Fernando Sérgio Rigor Silva (born 1 March 1980) is a Portuguese former long-distance runner who competed at distances from 3000 metres to the marathon. He represented his country in the marathon at the 2009 World Championships in Athletics and the 2010 European Athletics Championships. He has also competed at four editions of the World Athletics Cross Country Championships and six editions of the European Cross Country Championships. He shared in a team bronze medal with the Portuguese men at the 2003 European Cross Country Championships. He was twice national champion at the Portuguese Cross Country Championships.

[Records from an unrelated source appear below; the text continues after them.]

-- ==== Sys2Proof/Machine/Regs.lean ====
section
/-! DEFINITION. The register map: one entry per field of the field tables, at the offsets of Table 18-5. -/

namespace Sys2Proof.Machine.Reg

/-- Access codes of the field tables (00_scope, "Access"). -/
inductive Acc where
  | ro | rw | w1c | rc | wo | rwl
  deriving DecidableEq, Repr

/-- One register field: offset of its register, low bit, width, access, reset value, write level (R473, Table 18-5),
accepted range, and whether PD0 keeps it through device reset (R472). -/
structure Fld where
  off : Nat
  lo : Nat
  w : Nat
  acc : Acc
  reset : Nat
  level : Nat
  rlo : Nat
  rhi : Nat
  pd0 : Bool
  deriving DecidableEq, Repr

/-- One row of the field tables, for all instances of its register; `resetIsIndex`: its reset value is the instance
number ("n" in the tables). -/
structure FldD where
  base : Nat
  stride : Nat
  count : Nat
  lo : Nat
  w : Nat
  acc : Acc
  reset : Nat
  resetIsIndex : Bool
  level : Nat
  rlo : Nat
  rhi : Nat
  pd0 : Bool
  deriving DecidableEq, Repr

/-- The field of instance `n`. -/
def FldD.at (d : FldD) (n : Nat) : Fld :=
  ⟨d.base + d.stride * n, d.lo, d.w, d.acc, if d.resetIsIndex then n else d.reset, d.level, d.rlo, d.rhi, d.pd0⟩

/-- The key of a field in the register table. -/
def Fld.key (f : Fld) : Nat := f.off * 64 + f.lo

/-- ID_DEVICE.PART (R1, Table 18-6): RO -/
def idDevicePartD : FldD := ⟨0x0, 0, 1, 0, 16, .ro, 33792, false, 0, 0, 65535, false⟩

/-- The field ID_DEVICE.PART. -/
abbrev idDevicePart : Fld := idDevicePartD.at 0

/-- ID_DEVICE.GRADE (R1, Table 18-6): RO -/
def idDeviceGradeD : FldD := ⟨0x0, 0, 1, 16, 2, .ro, 0, false, 0, 0, 3, false⟩

/-- The field ID_DEVICE.GRADE. -/
abbrev idDeviceGrade : Fld := idDeviceGradeD.at 0

/-- ID_DEVICE.STEPPING (R1, Table 18-6): RO -/
def idDeviceSteppingD : FldD := ⟨0x0, 0, 1, 20, 4, .ro, 0, false, 0, 0, 15, false⟩

/-- The field ID_DEVICE.STEPPING. -/
abbrev idDeviceStepping : Fld := idDeviceSteppingD.at 0

/-- ID_DEVICE.SERIAL (R1, Table 18-6): RO -/
def idDeviceSerialD : FldD := ⟨0x0, 0, 1, 64, 64, .ro, 0, false, 0, 0, 18446744073709551615, false⟩

/-- The field ID_DEVICE.SERIAL. -/
abbrev idDeviceSerial : Fld := idDeviceSerialD.at 0

/-- ID_BOOT.COUNT (R390, Table 18-6): RO -/
def idBootCountD : FldD := ⟨0x10, 0, 1, 0, 32, .ro, 0, false, 0, 0, 4294967295, true⟩

/-- The field ID_BOOT.COUNT. -/
abbrev idBootCount : Fld := idBootCountD.at 0

/-- ID_FW.SEC_VERSION (R296, Table 18-6): RO -/
def idFwSecVersionD : FldD := ⟨0x18, 0, 1, 0, 32, .ro, 0, false, 0, 0, 4294967295, false⟩

/-- The field ID_FW.SEC_VERSION. -/
abbrev idFwSecVersion : Fld := idFwSecVersionD.at 0

/-- ID_FW.SEC_COUNTER (R296, Table 18-6): RO -/
def idFwSecCounterD : FldD := ⟨0x18, 0, 1, 32, 32, .ro, 0, false, 0, 0, 4294967295, false⟩

/-- The field ID_FW.SEC_COUNTER. -/
abbrev idFwSecCounter : Fld := idFwSecCounterD.at 0

/-- ID_FW_BUILD.BUILD (R294, Table 18-6): RO -/
def idFwBuildBuildD : FldD := ⟨0x20, 0, 1, 0, 64, .ro, 0, false, 0, 0, 18446744073709551615, false⟩

/-- The field ID_FW_BUILD.BUILD. -/
abbrev idFwBuildBuild : Fld := idFwBuildBuildD.at 0

/-- ID_PCI.VENDOR (R466, Table 18-6): RO -/
def idPciVendorD : FldD := ⟨0x28, 0, 1, 0, 16, .ro, 8131, false, 0, 0, 65535, false⟩

/-- The field ID_PCI.VENDOR. -/
abbrev idPciVendor : Fld := idPciVendorD.at 0

/-- ID_PCI.DEVICE (R466, Table 18-6): RO -/
def idPciDeviceD : FldD := ⟨0x28, 0, 1, 16, 16, .ro, 33792, false, 0, 0, 65535, false⟩

/-- The field ID_PCI.DEVICE. -/
abbrev idPciDevice : Fld := idPciDeviceD.at 0

/-- ID_PCI.REVISION (R466, Table 18-6): RO -/
def idPciRevisionD : FldD := ⟨0x28, 0, 1, 32, 8, .ro, 0, false, 0, 0, 255, false⟩

/-- The field ID_PCI.REVISION. -/
abbrev idPciRevision : Fld := idPciRevisionD.at 0

/-- ID_PCI.CLASS (R466, Table 18-6): RO -/
def idPciClassD : FldD := ⟨0x28, 0, 1, 40, 24, .ro, 360448, false, 0, 0, 16777215, false⟩

/-- The field ID_PCI.CLASS. -/
abbrev idPciClass : Fld := idPciClassD.at 0

/-- FAB_TIMEBASE.V (R29, Table 18-5): RO -/
def fabTimebaseD : FldD := ⟨0x1000, 0, 1, 0, 64, .ro, 0, false, 0, 0, 18446744073709551615, true⟩

/-- The field FAB_TIMEBASE.V. -/
abbrev fabTimebase : Fld := fabTimebaseD.at 0

/-- FAB_TB_STATUS.CLK_LOSS (R30, Table 18-10): W1C -/
def fabTbStatusClkLossD : FldD := ⟨0x1008, 0, 1, 0, 1, .w1c, 0, false, 1, 0, 1, true⟩

/-- The field FAB_TB_STATUS.CLK_LOSS. -/
abbrev fabTbStatusClkLoss : Fld := fabTbStatusClkLossD.at 0

/-- FAB_TB_STATUS.SDCLK_LOSS (R30, Table 18-10): W1C -/
def fabTbStatusSdclkLossD : FldD := ⟨0x1008, 0, 1, 1, 1, .w1c, 0, false, 1, 0, 1, true⟩

/-- The field FAB_TB_STATUS.SDCLK_LOSS. -/
abbrev fabTbStatusSdclkLoss : Fld := fabTbStatusSdclkLossD.at 0

/-- FAB_TB_STATUS.OSC (R30, Table 18-10): RO -/
def fabTbStatusOscD : FldD := ⟨0x1008, 0, 1, 2, 1, .ro, 0, false, 0, 0, 1, true⟩

/-- The field FAB_TB_STATUS.OSC. -/
abbrev fabTbStatusOsc : Fld := fabTbStatusOscD.at 0

/-- FAB_VCORE.REQ (R25, Table 2-3): RW -/
def fabVcoreReqD : FldD := ⟨0x1010, 0, 1, 0, 8, .rw, 26, false, 1, 0, 46, false⟩

/-- The field FAB_VCORE.REQ. -/
abbrev fabVcoreReq : Fld := fabVcoreReqD.at 0

/-- FAB_VCORE.AVS_FAULT (R25, Table 2-3): W1C -/
def fabVcoreAvsFaultD : FldD := ⟨0x1010, 0, 1, 14, 1, .w1c, 0, false, 1, 0, 1, false⟩

/-- The field FAB_VCORE.AVS_FAULT. -/
abbrev fabVcoreAvsFault : Fld := fabVcoreAvsFaultD.at 0

/-- FAB_VCORE.RANGE_ERR (R25, Table 2-3): W1C -/
def fabVcoreRangeErrD : FldD := ⟨0x1010, 0, 1, 15, 1, .w1c, 0, false, 1, 0, 1, false⟩

/-- The field FAB_VCORE.RANGE_ERR. -/
abbrev fabVcoreRangeErr : Fld := fabVcoreRangeErrD.at 0

/-- FAB_VCORE.CEIL (R25, Table 2-3): RO -/
def fabVcoreCeilD : FldD := ⟨0x1010, 0, 1, 16, 8, .ro, 46, false, 0, 0, 255, false⟩

/-- The field FAB_VCORE.CEIL. -/
abbrev fabVcoreCeil : Fld := fabVcoreCeilD.at 0

/-- FAB_VCORE.TARGET (R25, Table 2-3): RO -/
def fabVcoreTargetD : FldD := ⟨0x1010, 0, 1, 24, 8, .ro, 26, false, 0, 0, 255, false⟩

/-- The field FAB_VCORE.TARGET. -/
abbrev fabVcoreTarget : Fld := fabVcoreTargetD.at 0

/-- FAB_VCORE.READBACK_MV (R25, Table 2-3): RO -/
def fabVcoreReadbackMvD : FldD := ⟨0x1010, 0, 1, 32, 12, .ro, 0, false, 0, 0, 4095, false⟩

/-- The field FAB_VCORE.READBACK_MV. -/
abbrev fabVcoreReadbackMv : Fld := fabVcoreReadbackMvD.at 0

/-- FAB_WDOG.THRESH (R34, Table 18-10): RW -/
def fabWdogThreshD : FldD := ⟨0x1018, 0, 1, 0, 8, .rw, 4, false, 1, 1, 4, false⟩

/-- The field FAB_WDOG.THRESH. -/
abbrev fabWdogThresh : Fld := fabWdogThreshD.at 0

/-- FAB_PD_IDLE.TIME (R39, Table 18-10): RW -/
def fabPdIdleTimeD : FldD := ⟨0x1020, 0, 1, 0, 16, .rw, 1000, false, 1, 0, 65535, false⟩

/-- The field FAB_PD_IDLE.TIME. -/
abbrev fabPdIdleTime : Fld := fabPdIdleTimeD.at 0

/-- FAB_STALL.MAP (R35, Table 18-5): W1C -/
def fabStallMapD : FldD := ⟨0x1030, 8, 2, 0, 64, .w1c, 0, false, 1, 0, 18446744073709551615, false⟩

/-- The field FAB_STALL.MAP of instance `n`. -/
abbrev fabStallMap (n : Nat) : Fld := fabStallMapD.at n

/-- FAB_PD_STATUS.MAP (R41, Table 18-5): RO -/
def fabPdStatusMapD : FldD := ⟨0x1040, 8, 2, 0, 64, .ro, 0, false, 0, 0, 18446744073709551615, false⟩

/-- The field FAB_PD_STATUS.MAP of instance `n`. -/
abbrev fabPdStatusMap (n : Nat) : Fld := fabPdStatusMapD.at n

/-- FAB_SRAM_STATUS.SEC_CORR (R251, Table 8-16): RC -/
def fabSramStatusSecCorrD : FldD := ⟨0x1050, 0, 1, 0, 24, .rc, 0, false, 0, 0, 16777215, false⟩

/-- The field FAB_SRAM_STATUS.SEC_CORR. -/
abbrev fabSramStatusSecCorr : Fld := fabSramStatusSecCorrD.at 0

/-- FAB_SRAM_STATUS.UNCORR (R251, Table 8-16): RC -/
def fabSramStatusUncorrD : FldD := ⟨0x1050, 0, 1, 24, 16, .rc, 0, false, 0, 0, 65535, false⟩

/-- The field FAB_SRAM_STATUS.UNCORR. -/
abbrev fabSramStatusUncorr : Fld := fabSramStatusUncorrD.at 0

/-- FAB_SRAM_STATUS.SOFT_MAP_USED (R251, Table 8-16): RO -/
def fabSramStatusSoftMapUsedD : FldD := ⟨0x1050, 0, 1, 40, 11, .ro, 0, false, 0, 0, 2047, false⟩

/-- The field FAB_SRAM_STATUS.SOFT_MAP_USED. -/
abbrev fabSramStatusSoftMapUsed : Fld := fabSramStatusSoftMapUsedD.at 0

/-- FAB_SRAM_STATUS.SLOTS_DISABLED (R251, Table 8-16): RO -/
def fabSramStatusSlotsDisabledD : FldD := ⟨0x1050, 0, 1, 51, 12, .ro, 0, false, 0, 0, 4095, false⟩

/-- The field FAB_SRAM_STATUS.SLOTS_DISABLED. -/
abbrev fabSramStatusSlotsDisabled : Fld := fabSramStatusSlotsDisabledD.at 0

/-- FAB_LADDER_CFG.AUTO_RESET (R450, Table 16-5): RW -/
def fabLadderCfgAutoResetD : FldD := ⟨0x1058, 0, 1, 0, 1, .rw, 1, false, 2, 0, 1, true⟩

/-- The field FAB_LADDER_CFG.AUTO_RESET. -/
abbrev fabLadderCfgAutoReset : Fld := fabLadderCfgAutoResetD.at 0

/-- FAB_LADDER_CFG.AUTO_CYCLE (R450, Table 16-5): RW -/
def fabLadderCfgAutoCycleD : FldD := ⟨0x1058, 0, 1, 1, 1, .rw, 1, false, 2, 0, 1, true⟩

/-- The field FAB_LADDER_CFG.AUTO_CYCLE. -/
abbrev fabLadderCfgAutoCycle : Fld := fabLadderCfgAutoCycleD.at 0

/-- FAB_LADDER_STATUS.RESETS_1H (R450, Table 16-6): RO -/
def fabLadderStatusResets1hD : FldD := ⟨0x1060, 0, 1, 0, 2, .ro, 0, false, 0, 0, 3, true⟩

/-- The field FAB_LADDER_STATUS.RESETS_1H. -/
abbrev fabLadderStatusResets1h : Fld := fabLadderStatusResets1hD.at 0

/-- FAB_LADDER_STATUS.CYCLES_1H (R450, Table 16-6): RO -/
def fabLadderStatusCycles1hD : FldD := ⟨0x1060, 0, 1, 2, 2, .ro, 0, false, 0, 0, 3, true⟩

/-- The field FAB_LADDER_STATUS.CYCLES_1H. -/
abbrev fabLadderStatusCycles1h : Fld := fabLadderStatusCycles1hD.at 0

/-- FAB_LADDER_STATUS.LAST_RUNG (R450, Table 16-6): RO -/
def fabLadderStatusLastRungD : FldD := ⟨0x1060, 0, 1, 4, 3, .ro, 0, false, 0, 0, 7, true⟩

/-- The field FAB_LADDER_STATUS.LAST_RUNG. -/
abbrev fabLadderStatusLastRung : Fld := fabLadderStatusLastRungD.at 0

/-- FAB_LADDER_STATUS.LAST_CLASS (R450, Table 16-6): RO -/
def fabLadderStatusLastClassD : FldD := ⟨0x1060, 0, 1, 7, 4, .ro, 0, false, 0, 0, 15, true⟩

/-- The field FAB_LADDER_STATUS.LAST_CLASS. -/
abbrev fabLadderStatusLastClass : Fld := fabLadderStatusLastClassD.at 0

/-- FAB_LADDER_STATUS.LAST_INDEX (R450, Table 16-6): RO -/
def fabLadderStatusLastIndexD : FldD := ⟨0x1060, 0, 1, 11, 14, .ro, 0, false, 0, 0, 16383, true⟩

/-- The field FAB_LADDER_STATUS.LAST_INDEX. -/
abbrev fabLadderStatusLastIndex : Fld := fabLadderStatusLastIndexD.at 0

/-- FAB_LADDER_STATUS.HELD_OFF (R450, Table 16-6): RO -/
def fabLadderStatusHeldOffD : FldD := ⟨0x1060, 0, 1, 25, 1, .ro, 0, false, 0, 0, 1, true⟩

/-- The field FAB_LADDER_STATUS.HELD_OFF. -/
abbrev fabLadderStatusHeldOff : Fld := fabLadderStatusHeldOffD.at 0

/-- FAB_START_STATUS.STAGE (R465, Table 17-8): RO -/
def fabStartStatusStageD : FldD := ⟨0x1068, 0, 1, 0, 4, .ro, 1, false, 0, 0, 15, true⟩

/-- The field FAB_START_STATUS.STAGE. -/
abbrev fabStartStatusStage : Fld := fabStartStatusStageD.at 0

/-- FAB_START_STATUS.CAUSE (R465, Table 17-8): RO -/
def fabStartStatusCauseD : FldD := ⟨0x1068, 0, 1, 4, 3, .ro, 0, false, 0, 0, 7, true⟩

/-- The field FAB_START_STATUS.CAUSE. -/
abbrev fabStartStatusCause : Fld := fabStartStatusCauseD.at 0

/-- FAB_START_STATUS.CAMP_TRUSTED (R465, Table 17-8): RO -/
def fabStartStatusCampTrustedD : FldD := ⟨0x1068, 0, 1, 7, 1, .ro, 0, false, 0, 0, 1, true⟩

/-- The field FAB_START_STATUS.CAMP_TRUSTED. -/
abbrev fabStartStatusCampTrusted : Fld := fabStartStatusCampTrustedD.at 0

/-- FAB_START_STATUS.BANK (R465, Table 17-8): RO -/
def fabStartStatusBankD : FldD := ⟨0x1068, 0, 1, 8, 1, .ro, 0, false, 0, 0, 1, true⟩

/-- The field FAB_START_STATUS.BANK. -/
abbrev fabStartStatusBank : Fld := fabStartStatusBankD.at 0

/-- FAB_START_STATUS.RECOVERY (R465, Table 17-8): RO -/
def fabStartStatusRecoveryD : FldD := ⟨0x1068, 0, 1, 9, 1, .ro, 0, false, 0, 0, 1, true⟩

/-- The field FAB_START_STATUS.RECOVERY. -/
abbrev fabStartStatusRecovery : Fld := fabStartStatusRecoveryD.at 0

/-- FAB_START_STATUS.FALLBACK (R465, Table 17-8): RO -/
def fabStartStatusFallbackD : FldD := ⟨0x1068, 0, 1, 10, 1, .ro, 0, false, 0, 0, 1, true⟩

/-- The field FAB_START_STATUS.FALLBACK. -/
abbrev fabStartStatusFallback : Fld := fabStartStatusFallbackD.at 0

/-- FAB_START_STATUS.FAILED_STARTS (R465, Table 17-8): RO -/
def fabStartStatusFailedStartsD : FldD := ⟨0x1068, 0, 1, 11, 2, .ro, 0, false, 0, 0, 3, true⟩

/-- The field FAB_START_STATUS.FAILED_STARTS. -/
abbrev fabStartStatusFailedStarts : Fld := fabStartStatusFailedStartsD.at 0

/-- FAB_START_STATUS.BOOT_SRC (R465, Table 17-8): RO -/
def fabStartStatusBootSrcD : FldD := ⟨0x1068, 0, 1, 13, 2, .ro, 0, false, 0, 0, 3, true⟩

/-- The field FAB_START_STATUS.BOOT_SRC. -/
abbrev fabStartStatusBootSrc : Fld := fabStartStatusBootSrcD.at 0

/-- FAB_START_STATUS.WAIT (R465, Table 17-8): RO -/
def fabStartStatusWaitD : FldD := ⟨0x1068, 0, 1, 16, 4, .ro, 0, false, 0, 0, 15, true⟩

/-- The field FAB_START_STATUS.WAIT. -/
abbrev fabStartStatusWait : Fld := fabStartStatusWaitD.at 0

/-- FAB_START_STATUS.OPEN_MS (R465, Table 17-8): RO -/
def fabStartStatusOpenMsD : FldD := ⟨0x1068, 0, 1, 32, 32, .ro, 0, false, 0, 0, 4294967295, true⟩

/-- The field FAB_START_STATUS.OPEN_MS. -/
abbrev fabStartStatusOpenMs : Fld := fabStartStatusOpenMsD.at 0

/-- MBX_DOORBELL.RING (R476, Table 18-7): WO -/
def mbxDoorbellRingD : FldD := ⟨0x30000, 0, 1, 0, 8, .wo, 0, false, 0, 0, 255, false⟩

/-- The field MBX_DOORBELL.RING. -/
abbrev mbxDoorbellRing : Fld := mbxDoorbellRingD.at 0

/-- MBX_RELEASE.FREE (R476, Table 18-7): WO -/
def mbxReleaseFreeD : FldD := ⟨0x30008, 0, 1, 0, 8, .wo, 0, false, 0, 0, 255, false⟩

/-- The field MBX_RELEASE.FREE. -/
abbrev mbxReleaseFree : Fld := mbxReleaseFreeD.at 0

/-- MBX_STATE.SLOT0 (R476, Table 18-7): RO -/
def mbxStateSlot0D : FldD := ⟨0x30010, 0, 1, 0, 4, .ro, 0, false, 0, 0, 15, false⟩

/-- The field MBX_STATE.SLOT0. -/
abbrev mbxStateSlot0 : Fld := mbxStateSlot0D.at 0

/-- MBX_STATE.SLOT1 (R476, Table 18-7): RO -/
def mbxStateSlot1D : FldD := ⟨0x30010, 0, 1, 4, 4, .ro, 0, false, 0, 0, 15, false⟩

/-- The field MBX_STATE.SLOT1. -/
abbrev mbxStateSlot1 : Fld := mbxStateSlot1D.at 0

/-- MBX_STATE.SLOT2 (R476, Table 18-7): RO -/
def mbxStateSlot2D : FldD := ⟨0x30010, 0, 1, 8, 4, .ro, 0, false, 0, 0, 15, false⟩

/-- The field MBX_STATE.SLOT2. -/
abbrev mbxStateSlot2 : Fld := mbxStateSlot2D.at 0

/-- MBX_STATE.SLOT3 (R476, Table 18-7): RO -/
def mbxStateSlot3D : FldD := ⟨0x30010, 0, 1, 12, 4, .ro, 0, false, 0, 0, 15, false⟩

/-- The field MBX_STATE.SLOT3. -/
abbrev mbxStateSlot3 : Fld := mbxStateSlot3D.at 0

/-- MBX_STATE.SLOT4 (R476, Table 18-7): RO -/
def mbxStateSlot4D : FldD := ⟨0x30010, 0, 1, 16, 4, .ro, 0, false, 0, 0, 15, false⟩

/-- The field MBX_STATE.SLOT4. -/
abbrev mbxStateSlot4 : Fld := mbxStateSlot4D.at 0

/-- MBX_STATE.SLOT5 (R476, Table 18-7): RO -/
def mbxStateSlot5D : FldD := ⟨0x30010, 0, 1, 20, 4, .ro, 0, false, 0, 0, 15, false⟩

Silva failed a drug test for erythropoietin (EPO), a banned blood-booster, in December 2006, which resulted in his disqualification from the 2006 European Cross Country Championships and a two-year ban. Later he received an 8-year ban from competition in 2014 after failing a doping control based on his biological passport. His ban was backdated to 13 September 2013, with his ban due to expire in 2021.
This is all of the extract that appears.